Exercise details |
Word for word, please restate the lines from the beginning of the data through the line in which "[] => finish .connectionClosed s" appears.

Saved entries:
•••••
-- ==== Sys2Proof/Machine/Engine.lean ====
section
/-! DEFINITION. Machine/Engine.lean: the engine's steps (44_transaction.md R171 to R173) and the line's (R175 to R177). -/

namespace Sys2Proof.Machine

/-! ## The engine -/

/-- Emit `TxBuf[TX_IDX]` and advance `TX_IDX` (R171). -/
def sendByte (s : State) : State :=
  { s with wireOut := s.wireOut ++ [readTx s.txIdx.toNat s], txIdx := s.txIdx + 1 }

/-- `EngineTx` (R171): emit one request byte, entering RX after the last, or end the transaction if the link is closed. -/
def engineTx (s : State) : State :=
  if s.linkOpen then
    if s.txIdx + 1 = s.txLen then { sendByte s with phase := .rx } else sendByte s
  else finish .connectionClosed s

/-- Store one buffered byte at `RxBuf[RX_LEN]` and advance `RX_LEN`; `rest` is the FIFO after it (R172). -/
def receiveByte (b : Byte) (rest : List Byte) (s : State) : State :=
  { s with fifo := rest, rxBuf := writeBuf s.rxBuf s.rxLen.toNat b, rxLen := s.rxLen + 1 }

/-- The result of a complete reception: OK if the frame is valid, else INVALID_FRAME (R172). -/
def receptionResult (ok : Bool) : Result := if ok then .ok else .invalidFrame

/-- After the last reply byte: validate `RxBuf[0..RX_LEN)` and finish (R172). -/
def finishReception (s : State) : State :=
  finish (receptionResult (check s.rxLen.toNat s).ok) (validateFrame s.rxLen.toNat s)

/-- `EngineRx` (R172): consume one buffered byte, validating and finishing at the last; with none buffered (and the link
closed) the connection is closed. -/
def engineRx (s : State) : State :=
  match s.fifo with
  | b :: rest => if s.rxLen + 1 = s.rxExp then finishReception (receiveByte b rest s) else receiveByte b rest s
  | [] => finish .connectionClosed s

/-- When the engine has a step (R171 to R173). -/
def engineEnabled (s : State) : Bool :=
  match s.phase with
  | .idle => false
  | .tx => true
  | .rx => !s.fifo.isEmpty || !s.linkOpen

/-- The engine's step in each phase; in IDLE it has none (R173). -/
def engineStep (s : State) : State :=
  match s.phase with
  | .idle => s
  | .tx => engineTx s
  | .rx => engineRx s

/-! ## The line -/

/-- `Deliver(b)` into a FIFO of depth `depth` (R175): the newest byte is dropped if it is full. -/
def deliverInto (depth : Nat) (b : Byte) (s : State) : State :=
  if s.fifo.length < depth then { s with fifo := s.fifo ++ [b] } else { s with rxOvf := true }

/-- `Deliver(b)` (R175). -/
def deliver (b : Byte) (s : State) : State := deliverInto Config.rxFifoDepth b s

/-- When the line may raise a timeout (R177). -/
def timeoutEnabled (s : State) : Bool := s.phase == .rx && s.fifo.isEmpty && s.linkOpen

/-- `Timeout()` (R177). -/
def timeout (s : State) : State := finish .readTimeout s

/-- `LinkDown` and `LinkUp` (R176). -/
def setLink (up : Bool) (s : State) : State := { s with linkOpen := up }

end Sys2Proof.Machine
end

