@[simp] theorem latchCheck_encAddr : (latchCheck c s).encAddr = s.encAddr := rfl
@[simp] theorem latchCheck_encSub : (latchCheck c s).encSub = s.encSub := rfl
@[simp] theorem latchCheck_encData : (latchCheck c s).encData = s.encData := rfl
@[simp] theorem latchCheck_dataIdx : (latchCheck c s).dataIdx = s.dataIdx := rfl
@[simp] theorem latchCheck_txLen : (latchCheck c s).txLen = s.txLen := rfl
@[simp] theorem latchCheck_rxLen : (latchCheck c s).rxLen = s.rxLen := rfl
@[simp] theorem latchCheck_rxExp : (latchCheck c s).rxExp = s.rxExp := rfl
@[simp] theorem latchCheck_txIdx : (latchCheck c s).txIdx = s.txIdx := rfl
@[simp] theorem latchCheck_crc : (latchCheck c s).crc = s.crc := rfl
@[simp] theorem latchCheck_rxCrcCalc : (latchCheck c s).rxCrcCalc = c.computed := rfl
@[simp] theorem latchCheck_rxCrcRecv : (latchCheck c s).rxCrcRecv = c.received := rfl
@[simp] theorem latchCheck_cmdErrCode : (latchCheck c s).cmdErrCode = s.cmdErrCode := rfl
@[simp] theorem latchCheck_result : (latchCheck c s).result = s.result := rfl
@[simp] theorem latchCheck_phase : (latchCheck c s).phase = s.phase := rfl
@[simp] theorem latchCheck_done : (latchCheck c s).done = s.done := rfl
@[simp] theorem latchCheck_valid : (latchCheck c s).valid = c.ok := rfl
@[simp] theorem latchCheck_cmdErr : (latchCheck c s).cmdErr = s.cmdErr := rfl
@[simp] theorem latchCheck_rxOvf : (latchCheck c s).rxOvf = s.rxOvf := rfl
@[simp] theorem latchCheck_txBuf : (latchCheck c s).txBuf = s.txBuf := rfl
@[simp] theorem latchCheck_rxBuf : (latchCheck c s).rxBuf = s.rxBuf := rfl
@[simp] theorem latchCheck_fifo : (latchCheck c s).fifo = s.fifo := rfl
@[simp] theorem latchCheck_linkOpen : (latchCheck c s).linkOpen = s.linkOpen := rfl
@[simp] theorem latchCheck_wireOut : (latchCheck c s).wireOut = s.wireOut := rfl
@[simp] theorem latchCheck_agenda : (latchCheck c s).agenda = s.agenda := rfl
@[simp] theorem latchCheck_draws : (latchCheck c s).draws = s.draws := rfl
@[simp] theorem latchCheck_hostReads : (latchCheck c s).hostReads = s.hostReads := rfl

end

/-! ## loading a request (R124) -/

section
variable (bs : List Byte) (s : State)

@[simp] theorem loadRequest_encAddr : (loadRequest bs s).encAddr = s.encAddr := rfl
@[simp] theorem loadRequest_encSub : (loadRequest bs s).encSub = s.encSub := rfl
@[simp] theorem loadRequest_encData : (loadRequest bs s).encData = s.encData := rfl
@[simp] theorem loadRequest_dataIdx : (loadRequest bs s).dataIdx = s.dataIdx := rfl
@[simp] theorem loadRequest_txLen : (loadRequest bs s).txLen = BitVec.ofNat 4 bs.length := rfl
@[simp] theorem loadRequest_rxLen : (loadRequest bs s).rxLen = s.rxLen := rfl
@[simp] theorem loadRequest_rxExp : (loadRequest bs s).rxExp = s.rxExp := rfl
@[simp] theorem loadRequest_txIdx : (loadRequest bs s).txIdx = s.txIdx := rfl
@[simp] theorem loadRequest_crc : (loadRequest bs s).crc = s.crc := rfl
@[simp] theorem loadRequest_rxCrcCalc : (loadRequest bs s).rxCrcCalc = s.rxCrcCalc := rfl
@[simp] theorem loadRequest_rxCrcRecv : (loadRequest bs s).rxCrcRecv = s.rxCrcRecv := rfl
@[simp] theorem loadRequest_cmdErrCode : (loadRequest bs s).cmdErrCode = s.cmdErrCode := rfl
@[simp] theorem loadRequest_result : (loadRequest bs s).result = s.result := rfl
@[simp] theorem loadRequest_phase : (loadRequest bs s).phase = s.phase := rfl
@[simp] theorem loadRequest_done : (loadRequest bs s).done = s.done := rfl
@[simp] theorem loadRequest_valid : (loadRequest bs s).valid = s.valid := rfl
@[simp] theorem loadRequest_cmdErr : (loadRequest bs s).cmdErr = s.cmdErr := rfl
@[simp] theorem loadRequest_rxOvf : (loadRequest bs s).rxOvf = s.rxOvf := rfl
@[simp] theorem loadRequest_txBuf : (loadRequest bs s).txBuf = storeBytes s.txBuf 0 bs := rfl
@[simp] theorem loadRequest_rxBuf : (loadRequest bs s).rxBuf = s.rxBuf := rfl
@[simp] theorem loadRequest_fifo : (loadRequest bs s).fifo = s.fifo := rfl
@[simp] theorem loadRequest_linkOpen : (loadRequest bs s).linkOpen = s.linkOpen := rfl
@[simp] theorem loadRequest_wireOut : (loadRequest bs s).wireOut = s.wireOut := rfl
@[simp] theorem loadRequest_agenda : (loadRequest bs s).agenda = s.agenda := rfl
@[simp] theorem loadRequest_draws : (loadRequest bs s).draws = s.draws := rfl
@[simp] theorem loadRequest_hostReads : (loadRequest bs s).hostReads = s.hostReads := rfl

end

/-! ## CLEAR (R190) -/

section
variable (s : State)

@[simp] theorem clearStatus_encAddr : (clearStatus s).encAddr = s.encAddr := rfl
@[simp] theorem clearStatus_encSub : (clearStatus s).encSub = s.encSub := rfl
@[simp] theorem clearStatus_encData : (clearStatus s).encData = s.encData := rfl
@[simp] theorem clearStatus_dataIdx : (clearStatus s).dataIdx = s.dataIdx := rfl
@[simp] theorem clearStatus_txLen : (clearStatus s).txLen = s.txLen := rfl
@[simp] theorem clearStatus_rxLen : (clearStatus s).rxLen = s.rxLen := rfl
@[simp] theorem clearStatus_rxExp : (clearStatus s).rxExp = s.rxExp := rfl
@[simp] theorem clearStatus_txIdx : (clearStatus s).txIdx = s.txIdx := rfl
@[simp] theorem clearStatus_crc : (clearStatus s).crc = s.crc := rfl
@[simp] theorem clearStatus_rxCrcCalc : (clearStatus s).rxCrcCalc = s.rxCrcCalc := rfl
@[simp] theorem clearStatus_rxCrcRecv : (clearStatus s).rxCrcRecv = s.rxCrcRecv := rfl
@[simp] theorem clearStatus_cmdErrCode : (clearStatus s).cmdErrCode = .none := rfl
@[simp] theorem clearStatus_result : (clearStatus s).result = .none := rfl
@[simp] theorem clearStatus_phase : (clearStatus s).phase = s.phase := rfl
@[simp] theorem clearStatus_done : (clearStatus s).done = false := rfl
@[simp] theorem clearStatus_valid : (clearStatus s).valid = s.valid := rfl
@[simp] theorem clearStatus_cmdErr : (clearStatus s).cmdErr = false := rfl
@[simp] theorem clearStatus_rxOvf : (clearStatus s).rxOvf = false := rfl
@[simp] theorem clearStatus_txBuf : (clearStatus s).txBuf = s.txBuf := rfl
@[simp] theorem clearStatus_rxBuf : (clearStatus s).rxBuf = s.rxBuf := rfl
@[simp] theorem clearStatus_fifo : (clearStatus s).fifo = s.fifo := rfl
@[simp] theorem clearStatus_linkOpen : (clearStatus s).linkOpen = s.linkOpen := rfl
@[simp] theorem clearStatus_wireOut : (clearStatus s).wireOut = s.wireOut := rfl
@[simp] theorem clearStatus_agenda : (clearStatus s).agenda = s.agenda := rfl
@[simp] theorem clearStatus_draws : (clearStatus s).draws = s.draws := rfl
@[simp] theorem clearStatus_hostReads : (clearStatus s).hostReads = s.hostReads := rfl

end

/-! ## a host read (20_memory.md R65) -/

section
variable (h : Nat) (v : Word) (s : State)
•••••
Completed task |
-- ==== Sys2Proof/Machine/Engine.lean ====
section
/-! DEFINITION. Machine/Engine.lean: the engine's steps (44_transaction.md R171 to R173) and the line's (R175 to R177). -/

namespace Sys2Proof.Machine

/-! ## The engine -/

/-- Emit `TxBuf[TX_IDX]` and advance `TX_IDX` (R171). -/
def sendByte (s : State) : State :=
  { s with wireOut := s.wireOut ++ [readTx s.txIdx.toNat s], txIdx := s.txIdx + 1 }

/-- `EngineTx` (R171): emit one request byte, entering RX after the last, or end the transaction if the link is closed. -/
def engineTx (s : State) : State :=
  if s.linkOpen then
    if s.txIdx + 1 = s.txLen then { sendByte s with phase := .rx } else sendByte s
  else finish .connectionClosed s

/-- Store one buffered byte at `RxBuf[RX_LEN]` and advance `RX_LEN`; `rest` is the FIFO after it (R172). -/
def receiveByte (b : Byte) (rest : List Byte) (s : State) : State :=
  { s with fifo := rest, rxBuf := writeBuf s.rxBuf s.rxLen.toNat b, rxLen := s.rxLen + 1 }

/-- The result of a complete reception: OK if the frame is valid, else INVALID_FRAME (R172). -/
def receptionResult (ok : Bool) : Result := if ok then .ok else .invalidFrame

/-- After the last reply byte: validate `RxBuf[0..RX_LEN)` and finish (R172). -/
def finishReception (s : State) : State :=
  finish (receptionResult (check s.rxLen.toNat s).ok) (validateFrame s.rxLen.toNat s)

/-- `EngineRx` (R172): consume one buffered byte, validating and finishing at the last; with none buffered (and the link
closed) the connection is closed. -/
def engineRx (s : State) : State :=
  match s.fifo with
  | b :: rest => if s.rxLen + 1 = s.rxExp then finishReception (receiveByte b rest s) else receiveByte b rest s
  | [] => finish .connectionClosed s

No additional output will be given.